無観客でも役者のために「僕らはやるぞ!」<舞台版 誰ガ為のアルケミスト>

2020/03/15 10:00 配信

2.5次元

配信になったからこそ、舞台を見たことがない方々に


「聖石の追憶」の続編となる今回は、原作エピソード「獅子王の進撃編」を舞台版として新解釈、再構成し、「不惑の双刀編」「不憎の呪術編」という展開の異なる2種の公演(2ルート)を回替わりで披露している。

“絶対正義”を掲げるバベル大陸の宗主国・ノーザンブライド。“ロードマスター”が率いるその聖教騎士団と、“獅子王”オライオンが率いる侵略国・グリードダイクの激突を描いた物語。役者たちの熱演がキャラクター性を際立たせ、舞台版“ダガタメ”の世界を見せてくれる。

「役者には脚本から感じたことを出し、キャラに寄せなくていいと言っています。そのほうが絶対魅力的になるし、それが舞台のいいところだと思います」(今泉潤)


「人間のドラマに迫るような、心をえぐられるようなセリフ回し。今回はそういうところに力を入れています。そして、殺陣はいつも通り頑張っています! 見たことがない人はびっくりすると思いますよ。どちらのルートもすごいので、ぜひ両公演見てほしいですね」(今泉)

その言葉通り、全編通して披露される殺陣は圧巻だ。巨大戦斧、槍、双刀などさまざまな武器での剣戟(けんげき)が繰り広げられ、原作衣装に身を包んでのアクションは迫力があり、かつスタイリッシュ。男性キャスト陣の2.5次元ならではの格好良さ、女性キャスト陣のセクシーなスタイルにも目を奪われるところだろう。

魔槍を振るう聖教騎士団・クダンシュタイン(橘龍丸)。“絶対正義”を掲げる主人公だが、その心には闇を抱えている


物語は主演である聖教騎士団・クダンシュタイン(橘龍丸)のある行動によって結末を迎えるが、エピソードはさらに続いていく。
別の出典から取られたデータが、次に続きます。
-- ==== Sys2Proof/Machine/Step.lean ====
section
/-! DEFINITION. One step of the package. -/

namespace Sys2Proof.Machine

open Sys2Proof

/-- One step: the first event that is due; else the hart that issues; else time passes. -/
def step (s : State) : Host.Outcome State Fault Refusal :=
  match s.dueEvent with
  | some (i, t) => if Instr.isEvent i then exec i t else .fault .notAnEvent
  | none =>
    match s.nextAct with
    | .run i t => exec i t
    | .settled t => .next t

/-- The state in which the very next step fetches and executes the instruction whose bits are `w`: a partition, a die in
service, a line of code and a hart in U at its first byte (log entry 20). -/
def State.withFetchWord (s : State) (nbits w : Nat) : State := s.withCode (tableBytes nbits w)

end Sys2Proof.Machine
end

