/-- What a lane memory instruction may change of the package besides the places it writes: caches, watches and dirty marks of
slices, arguments of child records in the places written, free values drawn, events to come. -/
structure LaneMemRest (s t : State) : Prop where
  cores : ∀ c, { t.core c with hdc := (s.core c).hdc, l1 := (s.core c).l1, spad := (s.core c).spad } = s.core c
  dies : ∀ d, { t.die d with slices := (s.die d).slices, ds := (s.die d).ds } = s.die d
  mem : { t.mem with llc := s.mem.llc } = s.mem
  launches : ∀ l, s.launch? l = none ∧ t.launch? l = none ∨ ∃ L L', s.launch? l = some L ∧ t.launch? l = some L' ∧ MaySpoil L L'
  rest : { t with harts := s.harts, cores := s.cores, dies := s.dies, mem := s.mem, launches := s.launches, schedule := s.schedule,
                  latencies := s.latencies, fresh := s.fresh, tag := s.tag } = s

/-- R147: whether an atomic of operation `op` writes, its old value being `old` and its destination register holding `e`. -/
def lamoWrites (op old e : Nat) : Bool := op != 9 || old == e

/-- R46, R147: the new value of an atomic of n bytes. -/
def lamoValue (op n old v : Nat) : Nat :=
  let signed := fun (a : Nat) => readSigned (8 * n) a
  if op = 1 then (old + v) % 2 ^ (8 * n)
  else if op = 2 then Nat.land old v
  else if op = 3 then Nat.lor old v
  else if op = 4 then Nat.xor old v
  else if op = 5 then (if signed old ≤ signed v then old else v)
  else if op = 6 then (if signed old ≤ signed v then v else old)
  else if op = 7 then min old v
  else if op = 8 then max old v
  else if op = 10 then fAddAtomic old v
  else v

/-- R141, R147: the value of a place after the atomics of some lanes on it, in their order. -/
def lamoChain (op n : Nat) (val dst : Nat → Nat) (old : Nat) (ls : List Nat) : Nat :=
  ls.foldl (fun v l => if lamoWrites op v (dst l) then lamoValue op n v (val l) else v) old

/-- R181, R189: the acting hart's job instruction is granted an entry at once: no other hart of its partition attempts in its
cluster, no restored hart waits, an entry is available. -/
structure MayIssueJob (s : State) (h : Hart) : Prop where
  listed : Map.sorted s.harts = true
  running : h.run.wait = none ∧ h.run.halted = false
  alone : ∀ k g, s.hart? k = some g → clusterOf k = clusterOf s.cur → g.role.part = h.role.part →
    g.run.stoppedJobs = [] ∧ (k ≠ s.cur → g.run.attempt = none)
  room : 0 < s.entriesFor (clusterOf s.cur) h.role.part
  entries : Map.sorted (s.cluster (clusterOf s.cur)).jobs = true ∧ ∀ e ∈ (s.cluster (clusterOf s.cur)).jobs, e.1 < 64

/-- R193: the other entries of a cluster hold what they held, but that running jobs of the block transfer engine may be queued
again. -/
def KeptJobs (s t : State) (cl slot : Nat) : Prop :=
  ∀ n, n ≠ slot → t.job? cl n = s.job? cl n ∨
    ∃ o, s.job? cl n = some o ∧ o.matrix = false ∧ o.state = .running ∧ t.job? cl n = some { o with state := .queued }

/-- R286: a hart but for the flags it now keeps of a job of its own that was in an entry. -/
def KeptFlags (s : State) (cl slot k : Nat) (o o' : Option Hart) : Prop :=
  ∃ late, o' = o.map (fun g => { g with run := { g.run with lateFlags := g.run.lateFlags ++ late } }) ∧
    (late = [] ∨ ∃ j, s.job? cl slot = some j ∧ j.live = false ∧ j.hart = k ∧ late = [(j.seq.toNat, j.flags)])

/-- R180, R181, R183, R195, R285, R286: job `j` of the acting hart has entered a free entry, queued; `xd` holds its ID and the
hart's sequence number is one more. -/
structure JobEntered (s t : State) (h h' : Hart) (xd : BitVec 5) (len slot : Nat) (j : Job) : Prop where
  inside : slot < 64
  free : ∀ o, s.job? (clusterOf s.cur) slot = some o → o.live = false
  entry : t.job? (clusterOf s.cur) slot = some { j with
    state := .queued, order := s.tag + 1, seq := h.run.seq, hart := s.cur, part := h.role.part, launch := h.role.launch,
    hidx := h.role.hidx, started := false, walks := [], declined := [], failedPages := [] }
  kept : KeptJobs s t (clusterOf s.cur) slot
  acting : t.hart? s.cur = some h'
  others : ∀ k, k ≠ s.cur → KeptFlags s (clusterOf s.cur) slot k (s.hart? k) (t.hart? k)
  retires : RetiresTo h h' (h.nextPc len)
  x : writesX h h' xd (BitVec.ofNat 64 (h.run.seq.toNat * 2 ^ 16 + slot))
  lanes : h'.lanes = h.lanes
  dev : h'.dev = h.dev
  seq : h'.run.seq = h.run.seq + 1
  mem : t.mem = s.mem

/-- R186: entry `slot` of a hart's cluster holds job `j`, and no other entry holds a job of the hart with that ID's sequence
number. -/
def State.holdsJob (s : State) (k : Nat) (h : Hart) (id : DWord) (slot : Nat) (j : Job) : Prop :=
  s.job? (clusterOf k) slot = some j ∧ id.toNat < 2 ^ 32 ∧ id.toNat / 64 % 1024 = 0 ∧
  ∀ e ∈ (s.cluster (clusterOf k)).jobs, (e.2.launch = h.role.launch ∧ e.2.hidx = h.role.hidx ∧ e.2.part = h.role.part ∧
    e.2.seq.toNat = id.toNat / 2 ^ 16) ↔ e = (slot, j)

/-- R191: places of job accesses, as places of bytes. -/
def JobSpot.at_ (p : JobSpot) (i : Nat) : Nat × Nat := (p.owner, p.addr + i)

/-- R12, R395, R415: a command of the host is taken up: the package has power and is ready, the command arrives, it has no reserved
bit set and the next number. -/
structure MayCommand (s : State) : Prop where
  powered : s.pkg.off = false
  arrives : s.arrives s.arg.msg = true
  mailbox : s.arg.msg.mgmt = false
  clean : s.arg.msg.rsv = 0
  ready : s.host.ready = true
  number : s.arg.msg.hnum = s.host.hlast + 1

/-- R395, R415, R416: `u`, what a command of the acting event has made of the package, with the command's number accepted and its
final response with a status. -/
def State.commandDone (s u : State) (status : Nat) : State :=
  { u with host := { u.host with
      hlast := s.arg.msg.hnum, hbusy := s.host.hbusy.filter (· != s.arg.msg.hnum)
      mboxNum := s.arg.msg.hnum, mboxStatus := status, mboxVal := 0, mboxDone := true, msix := u.host.msix ++ [0] } }

/-- R415: the response of a command has a status, and MSI-X vector 0 was sent last. -/
def State.responds (s t : State) (status : Nat) : Prop :=
  t.host.mboxNum = s.arg.msg.hnum ∧ t.host.mboxStatus = status ∧ t.host.mboxVal = 0 ∧ t.host.mboxDone = true ∧
  t.host.hlast = s.arg.msg.hnum ∧ t.host.msix.getLast? = some 0

/-- R414, R423: the acting command is taken up, from the mailbox or over the management channel. -/
def State.mayDebug (s : State) : Prop := (s.pkg.off = false ∧ s.arg.msg.mgmt = true ∧ s.arrives s.arg.msg = true) ∨ MayCommand s

/-- R415, R423: `u`, what a command has made of the package, with its answer in the mailbox or over the management channel. -/
def State.commandReply (s u : State) (status : Nat) : State :=
  if s.arg.msg.mgmt then { u with host := { u.host with mgmtReply := (status, 0) } } else s.commandDone u status

/-- R357: the package after the responder's answer over the acting request's connection, which became `c` with the sessions `l`:
a code and fields. -/
def State.spdmSays (s : State) (c : Conn) (l : List Session) (code : Nat) (fields : List Nat) : State :=
  { s with spdm := { s.spdm with conns := Map.put s.spdm.conns s.arg.msg.port { c with response := (code, fields) }, sessions := l } }

end Sys2Proof.Machine
end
カーテンコールでは、橘が「このような形になりましたが、皆さまの前で思いっきりお芝居ができる。われわれとしてはこれほどありがたいことはありません」と感謝を込めてあいさつ。

「カンパニー一丸となって皆さまにすてきな舞台をお届けできるように頑張ります。今回こうした配信という形になりましたので、周りに舞台をあまり見たことがないというお友達、ご家族がいましたら、一緒に見て、楽しく鑑賞していただけたら幸いです」とメッセージを送り、初日公演の幕を閉じた。

「舞台版 誰ガ為のアルケミスト ~聖ガ剣、十ノ戒~」は3月22日(日)まで、全9公演(「不惑の双刀編」5公演/「不憎の呪術編」4公演)を上演。公演は「ニコニコ生放送」にて電子チケット制で生配信される。